Wherever the word "that" appears in the entries, copy the whole line.

=== Section Start ===

/-- Settles O26. -/
theorem cabinetResetLevels : Obligations.CabinetResetLevels := by
  refine ⟨fun s hp hc => ?_, fun s straps hp hc => ?_⟩
  · have hheld : s.cabinetHeld.running = false := by
      unfold State.running State.cabinetHeld
      rw [hp]
      rfl
    exact ⟨_, exec_cabinetResetAssert hp hc, rfl, ⟨rfl, rfl, rfl, rfl, rfl⟩, rfl, rfl,
      discardsAnswers_of_unpresented rfl (by nofun), rfl, entry_of_reset rfl, slot_of_reset rfl, bound_of_reset rfl, rfl, rfl,
      Session.reset_eq false, rfl, ⟨rfl, rfl, rfl, rfl, rfl, rfl, rfl, rfl, rfl, rfl⟩, rfl, rfl, rfl,
      fun r => ⟨exec_linkRequest_of_held hheld r, exec_memoryPortPresent_of_held hheld⟩⟩
  · exact ⟨_, exec_cabinetResetRelease hp hc straps, rfl, ⟨rfl, rfl, rfl, rfl, rfl⟩,
      discardsAnswers_of_unpresented rfl (unpresented_of_reset rfl), own_of_reset .., rfl, rfl, rfl, rfl, rfl,
      Session.reset_eq _, rfl, ⟨rfl, rfl, rfl, rfl, rfl, rfl, rfl, rfl, rfl, rfl⟩, rfl, rfl, rfl, rfl, rfl, rfl⟩

/-! ## The commands that complete as they begin (R26, R156, R160, R165) -/

theorem byte_eq_one_iff (b : Byte) : b = 1 ↔ b.toNat = 1 := ⟨fun h => by rw [h]; rfl, fun h => BitVec.eq_of_toNat_eq h⟩

theorem allRecords_eq : allRecords = [0, 1, 2, 3, 4, 5, 6, 7] := by decide

/-- The status fields that change with the policy, the overflow flag and the flags of reporting. -/
theorem statusFields_policy_iff (s : State) (p : Policy) :
    State.statusFields { s with win := { s.win with policy := p } } = s.statusFields ↔ p = s.win.policy := by
  simp only [State.statusFields, StatusFields.mk.injEq, and_true]

theorem statusFields_flt_iff (s : State) (u : FaultUnit) :
    State.statusFields { s with flt := u } = s.statusFields ↔ u.overflow = s.flt.overflow := by
  simp only [State.statusFields, StatusFields.mk.injEq, true_and]

theorem statusFields_rep_iff (s : State) (r : Reporting) (h : r.decOverflow = s.rep.decOverflow) :
    State.statusFields { s with rep := r } = s.statusFields
      ↔ r.enabled = s.rep.enabled ∧ r.mask = s.rep.mask ∧ r.dropped = s.rep.dropped := by
  simp only [State.statusFields, StatusFields.mk.injEq, and_true, true_and, h]

/-- A status word write is scheduled where the field changes. -/
theorem noteStatus_statusIf {before after : State} {c : Bool} (h : after.statusFields = before.statusFields ↔ c = false) :
    before.noteStatus after = after.statusIf c := by
  rw [noteStatus_eq]
  congr 1
  rw [Bool.eq_iff_iff, decide_eq_true_eq, ne_eq, h, Bool.not_eq_false]

theorem configure_eq (r : Reporting) (on masked : Bool) : r.configure on masked = { r with
    enabled := on, mask := masked, dropped := r.dropped && on, droppedCount := if on then r.droppedCount else 0 } := by
  cases on
  · simp [Reporting.configure]
  · simp [Reporting.configure]

/-- Another enable and mask, with the status word write that a change schedules. -/
theorem noteStatus_configure (s : State) (on masked : Bool) :
    s.noteStatus { s with rep := s.rep.configure on masked } = State.statusIf { s with rep := s.rep.configure on masked }
      (decide (s.rep.enabled ≠ on) || decide (s.rep.mask ≠ masked) || (s.rep.dropped && !on)) := by
  refine noteStatus_statusIf ((statusFields_rep_iff s (s.rep.configure on masked) ?_).trans ?_)
  · rw [configure_eq]
  · rw [configure_eq]
    dsimp only
    cases on <;> cases masked <;> cases s.rep.enabled <;> cases s.rep.mask <;> cases s.rep.dropped <;> decide
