-- ==== Sys2Proof/Machine/Flags.lean ====
section
/-! DEFINITION. "There are no flags, condition codes or predicates" (spec/10_state.md R19). The only
outcome indication is the code a command leaves in `STATUS` (R15, R111): computed here. -/

namespace Sys2Proof.Machine

/-- The status codes (R111). -/
def Status.code : Status → BitVec 8
  | .ok => 0
  | .zeroDivisor => 1
  | .orderedRootError => 2
  | .invalidLength => 3
  | .malformedInput => 4
  | .badAddress => 5
  | .illegalCommand => 6

/-- The end of a command (R15, R39, R49 step 7): the code is latched in `STATUS` and returned. -/
def State.complete (s : State) (st : Status) : State :=
  { s with status := st.code, responses := s.responses ++ [.status st.code] }

end Sys2Proof.Machine
end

=== Section End ===

:: Solution for this task ::
/-! ## The commands that complete as they begin (R26, R156, R160, R165) -/
/-- The status fields that change with the policy, the overflow flag and the flags of reporting. -/
/-- Another enable and mask, with the status word write that a change schedules. -/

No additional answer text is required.